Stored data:
============================================================

theorem witness_CommandIdsAreExact :
    (0x00 : Byte).toNat = 0 ∧ 9 ≤ (0x09 : Byte).toNat ∧ 9 ≤ (0xFF : Byte).toNat ∧ otherTables.cmdIds.distinct = true ∧
    ∀ k, cmdId otherTables.cmdIds k ≠ 0x01 := by
  refine ⟨by decide, by decide, by decide, by decide, fun k => ?_⟩
  cases k <;> decide

theorem witness_OperandFieldsStandWhereTheTablesSay :
    (List.replicate 11 (0 : Byte)).length < 12 ∧ (List.replicate 7 (0 : Byte)).length < 8 ∧
    (List.replicate 3 (0 : Byte)).length < 4 := by decide

theorem witness_ReservedBitsAreIgnored :
    (0xFE : Byte).getLsbD 0 = (0x00 : Byte).getLsbD 0 ∧ (0xFF : Byte).getLsbD 0 = (0x01 : Byte).getLsbD 0 := by decide

theorem witness_RequestFlagsAreIgnored :
    busy.Awake ∧ (busy.st = .hdr → 2 ≤ busy.idx) ∧ { framing .hdr [1] with idx := 2 }.Awake ∧ (framing .payload [1]).Awake ∧
    (framing .csum [1]).Awake ∧ (framing .verify []).Awake ∧ (framing .respond []).Awake :=
  ⟨awake_of (by decide), by decide, awake_of (by decide), awake_of (by decide), awake_of (by decide),
    awake_of (by decide), awake_of (by decide)⟩

theorem witness_TrackerAddTakesTheLowestFreeSlot :
    busy.table = [slot] ++ Slot.free :: [Slot.free, Slot.free] ∧ (∀ u ∈ [slot], u.used = true) ∧ Slot.free.used = false ∧
    (∀ t ∈ full.table, t.used = true) := by decide

theorem witness_TrackerRemoveFreesTheLowestMatch :
    (withTable [slot, slot]).table = [] ++ slot :: [slot] ∧ slot.used = true ∧ slot.addr = 0x4FF00000 ∧
    ¬TrackedStart busy.table 0x4FF00004 := by
  refine ⟨by decide, by decide, by decide, ?_⟩
  unfold TrackedStart; decide

theorem witness_TrackerContainsIsExact :
    TrackedStart busy.table 0x4FF00000 ∧ ¬TrackedStart busy.table 0x4FF00004 ∧ (∀ t ∈ busy.table, t.legal) := by
  unfold TrackedStart; decide

theorem witness_TrackerValidateIsArithmetic :
    Tracked busy.table (0x4FF00100#32).toNat (0#32).toNat ∧ ¬Tracked busy.table (0x4FF00100#32).toNat (1#32).toNat := by
  unfold Tracked; decide

theorem witness_UsedSlotsCountAllocations :
    isNext (exec (.trackerAdd 5 1) full) = true ∧ isNext (exec (.trackerRemove 0x4FF00000) busy) = true := by decide

theorem witness_StepRunsTheDecodedInstruction :
    busy.Awake ∧ busy.Alone ∧
    decodeCommand busy.cfg.cmdIds { busy with hdr := ⟨1, 0, 0, 0, 0, 0⟩ }.hdr.cmd [] = .ok (.ping []) ∧
    busy.enables (.ping []) = true ∧
    ({ busy with ready := { Ready.all with cache := false } } : State).enables (.getInfo []) = false ∧
    { busy with hdr := ⟨1, 0, 0, 0, 0, 0⟩, turns := [.worker] }.Awake ∧
    { engine with treq := some ⟨0b01#2, 0x4FF00000, 0⟩ }.Alone :=
  ⟨awake_of (by decide), alone_of (by decide), by decide, by decide, by decide, awake_of (by decide),
    alone_of (by decide)⟩

theorem witness_UnknownCommandIsReported :
    busy.Awake ∧ busy.st = .dispatch ∧ busy.cfg.cmdIds = .decided ∧ busy.hdr.cmd.toNat = 0 ∧
    9 ≤ { busy with hdr := ⟨9, 0, 0, 0, 0, 0⟩ }.hdr.cmd.toNat ∧ ∀ k, cmdId otherTables.cmdIds k ≠ 0x01 :=
  ⟨awake_of (by decide), by decide, by decide, by decide, by decide, fun k => by cases k <;> decide⟩

/-- A request to allocate with every slot in use, and the block after its first step. -/
def alloc256 : Instr := .alloc (.full ⟨256, 0, 16⟩ [])
def releasing : State := after full (exec alloc256 full)

theorem witness_ErrorReportsArePrecise :
    busy.st = .dispatch ∧ releasing.st = .dispatch ∧ releasing.phase = .release 0x4FF00100 ∧
    (after full (exec alloc256 releasing)).st = .respond ∧ (after full (exec alloc256 releasing)).tflags = 0x01 ∧
    (after busy (exec (.free (.short [])) busy)).tflags = 0x01 ∧
    isNext (exec (.free (.full ⟨0x4FF00100⟩ [])) releasing) = true ∧
    isNext (exec write5 { busy with phase := .lineKnown 64 }) = true ∧
    isNext (exec write5 { busy with phase := .written }) = true := by decide

theorem witness_CommandsNeverStopTheWorker : busy.Awake ∧ busy.Alone ∧ busy.ready = .all ∧ busy.st = .dispatch :=
  ⟨awake_of (by decide), alone_of (by decide), by decide, by decide⟩

theorem witness_GetInfoAnswersFiveWords :
    (∀ w, busy.lineAnswer = some w → w.toNat ≠ 0 → (64 : Word) = w) ∧
    ({ busy with ans := { busy.ans with lines := [some 0] } } : State).lineAnswer = some 0 ∧
    ({ busy with ans := { busy.ans with lines := [none] } } : State).lineAnswer = none :=
  ⟨fun w h _ => by simpa [State.lineAnswer, busy, engine] using h, by decide, by decide⟩

theorem isPowerOfTwo_16 : IsPowerOfTwo 16 := ⟨4, rfl⟩
theorem isPowerOfTwo_top : IsPowerOfTwo 0x80000000 := ⟨31, rfl⟩

theorem not_isPowerOfTwo_zero : ¬IsPowerOfTwo 0 := fun ⟨k, hk⟩ => by
  have := Nat.two_pow_pos k
  rw [show (0 : Word).toNat = 0 from rfl] at hk
  omega

theorem witness_AllocOutcomes :
    busy.phase = .fresh ∧ ¬IsPowerOfTwo 0 ∧ IsPowerOfTwo 16 ∧ ({ busy with ans := { busy.ans with allocs := [0] } } : State).allocAnswer = 0 ∧
    busy.allocAnswer ≠ 0 ∧ busy.table = [slot] ++ Slot.free :: [Slot.free, Slot.free] ∧ full.allocAnswer ≠ 0 ∧
    (∀ v ∈ full.table, v.used = true) :=
  ⟨rfl, not_isPowerOfTwo_zero, isPowerOfTwo_16, by decide, by decide, by decide, by decide, by decide⟩

theorem witness_FreeOutcomes :
    busy.phase = .fresh ∧ ¬TrackedStart busy.table 0x4FF00004 ∧ busy.table = [] ++ slot :: [Slot.free, Slot.free, Slot.free] ∧ slot.used = true ∧
    slot.addr = 0x4FF00000 ∧ (∀ t ∈ busy.table, t.legal) := by
  unfold TrackedStart; decide

theorem witness_SecondFreeIsRejected :
    busy.phase = .fresh ∧ busy.table.countP (fun v => v.used && v.addr == 0x4FF00000) = 1 ∧
    isNext (execFor 2 (.free (.full ⟨0x4FF00000⟩ [])) busy) = true := by decide

/-- A platform that serves no transaction. -/
def unserved : State := { busy with ans := { busy.ans with served := [false] } }

theorem witness_WriteMemOutcomes :
    busy.phase = .fresh ∧ ¬Tracked busy.table 0x4FF00100 1 ∧ Tracked busy.table 0x4FF00100 0 ∧
    (0x00 : Byte).getLsbD 0 = false ∧ (0x01 : Byte).getLsbD 0 = true ∧ 2 ^ 32 < 0xFFFFFFFF + 2 ∧
    unserved.servedAnswer = false ∧ busy.servedAnswer = true ∧
    (after busy (exec write5 busy)).lineAnswer = some 64 ∧ (64#32).toNat ≠ 0 := by
  unfold Tracked; decide

/-- A write that is served. -/
def write1 : Instr := .writeMem (.full ⟨0x4FF00000, 0, 0, 0, 0⟩ [0x11, 0x22])

theorem witness_WriteMemWritesItsRangeOnly :
    busy.mem.wf ∧ busy.st = .dispatch ∧ isNext (exec write1 busy) = true ∧ (after busy (exec write1 busy)).phase = .written ∧
    (done write1 busy).st = .respond ∧ (done write1 busy).tflags = 0x00 ∧
    (after busy (exec (.writeMem (.full ⟨0xFFFFFFFF, 1, 0, 0, 0⟩ [1, 2])) busy)).run = .faulted ∧
    (after busy (exec (.writeMem (.full ⟨0xFFFFFFFF, 1, 0, 0, 0⟩ [1, 2])) busy)).phase ≠ .written := by decide

theorem witness_ReadMemOutcomes :
    busy.maxPayload.toNat < (33#32).toNat ∧ (32#32).toNat ≤ busy.maxPayload.toNat ∧ ¬Tracked busy.table 0x4FF000FF 2 ∧
    Tracked busy.table 0x4FF000FF 1 ∧ 2 ^ 32 < 0xFFFFFFFF + 2 ∧ unserved.servedAnswer = false := by
  unfold Tracked; decide

theorem witness_ExecOutcomes :
    ¬Tracked busy.table 0x4FF00100 1 ∧ Tracked busy.table 0x4FF000FF 1 ∧ busy.execAnswer = .returns 42 [] ∧
    ({ busy with ans := { busy.ans with execs := [.never] } } : State).execAnswer = .never := by
  unfold Tracked; decide

theorem witness_UntrackedRangesAreRejected :
    busy.phase = .fresh ∧ busy.st = .dispatch ∧
    isNext (exec (.writeMem (.full ⟨0x50000000, 0, 0, 0, 0⟩ [1])) busy) = true ∧ ¬Tracked busy.table 0x50000000 1 ∧
    isNext (exec (.readMem (.full ⟨0x50000000, 1, 0, 0, 0, 0⟩ [])) busy) = true ∧
    isNext (exec (.exec (.flagged 0x50000000 0 [])) busy) = true ∧
    isNext (exec (.exec (.flagged 0x50000000 1 [])) busy) = true := by
  unfold Tracked; decide

/-- The block after the write, dispatching again. -/
def written : State := { done write1 busy with st := .dispatch, ans := busy.ans }

theorem witness_ReadAfterWriteAnswersTheData :
    busy.mem.wf ∧ isNext (execFor 3 write1 busy) = true ∧ (after busy (execFor 3 write1 busy)).st = .respond ∧
    (after busy (execFor 3 write1 busy)).tflags = 0x00 ∧ written.mem = (after busy (execFor 3 write1 busy)).mem ∧
    (after busy (exec (.readMem (.full ⟨0x4FF00000, 2, 0, 0, 0, 0⟩ [])) written)).st = .respond ∧
    (after busy (exec (.readMem (.full ⟨0x4FF00000, 2, 0, 0, 0, 0⟩ [])) written)).tflags = 0x00 := by decide

/-- A sync that fails. -/
def unsynced : State := { busy with ans := { busy.ans with syncs := [false] } }

theorem witness_FetchCoherenceFollowsTheSync :
    busy.mem.wf ∧ 1 ≤ busy.cfg.cacheLineDefault.toNat ∧ busy.cfg.errCodes.cacheSync ≠ 0 ∧
    (after busy (execFor 3 write1 busy)).tpay.drop 4 = [0, 0, 0, 0] ∧
    (after busy (execFor 3 write1 unsynced)).tpay.drop 4 = [6, 0, 0, 0] := by decide

theorem witness_CacheSyncIsOneQueryAndOneSync :
    ({ busy with phase := .written } : State).phase = .written ∧
    (∀ w, busy.lineAnswer = some w → w.toNat ≠ 0 → (64 : Word) = w) ∧
    ({ busy with ans := { busy.ans with lines := [none] } } : State).lineAnswer = none ∧
    ({ busy with ans := { busy.ans with lines := [some 0] } } : State).lineAnswer = some 0 ∧
    1 ≤ busy.cfg.cacheLineDefault.toNat ∧ ({ busy with phase := .lineKnown 64 } : State).phase = .lineKnown 64 :=
  ⟨rfl, fun w h _ => by simpa [State.lineAnswer, busy, engine] using h, by decide, by decide, by decide, rfl⟩

theorem witness_AlignedRangeIsTheLeastCover : 1 ≤ 1 ∧ 1 ≤ 64 := by decide

theorem witness_EachCommandUsesItsOwnPorts :
    isNext (exec write1 busy) = true ∧ nextPort write1 busy = some .memory ∧
    nextPort write1 { busy with phase := .written } = some .cache ∧ nextPort (.ping []) busy = none ∧
    nextPort (.heapInfo []) busy = some .heap ∧ nextPort (.exec (.bare 0x4FF00000)) busy = some .exec ∧
    nextPort alloc256 full = some .allocator ∧
    (after busy (exec write1 { busy with phase := .lineKnown 64 })).st = .respond ∧
    (after busy (exec write1 { busy with phase := .lineKnown 64 })).tflags = 0x00 := by decide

============================================================

**Task item**
Only those lines of the entries above that run from the line containing "def unserved : State" to the line containing "(0x00 : Byte).getLsbD 0 = false", both included, should be transcribed exactly.

**Solved problem**
def unserved : State := { busy with ans := { busy.ans with served := [false] } }

theorem witness_WriteMemOutcomes :
    busy.phase = .fresh ∧ ¬Tracked busy.table 0x4FF00100 1 ∧ Tracked busy.table 0x4FF00100 0 ∧
    (0x00 : Byte).getLsbD 0 = false ∧ (0x01 : Byte).getLsbD 0 = true ∧ 2 ^ 32 < 0xFFFFFFFF + 2 ∧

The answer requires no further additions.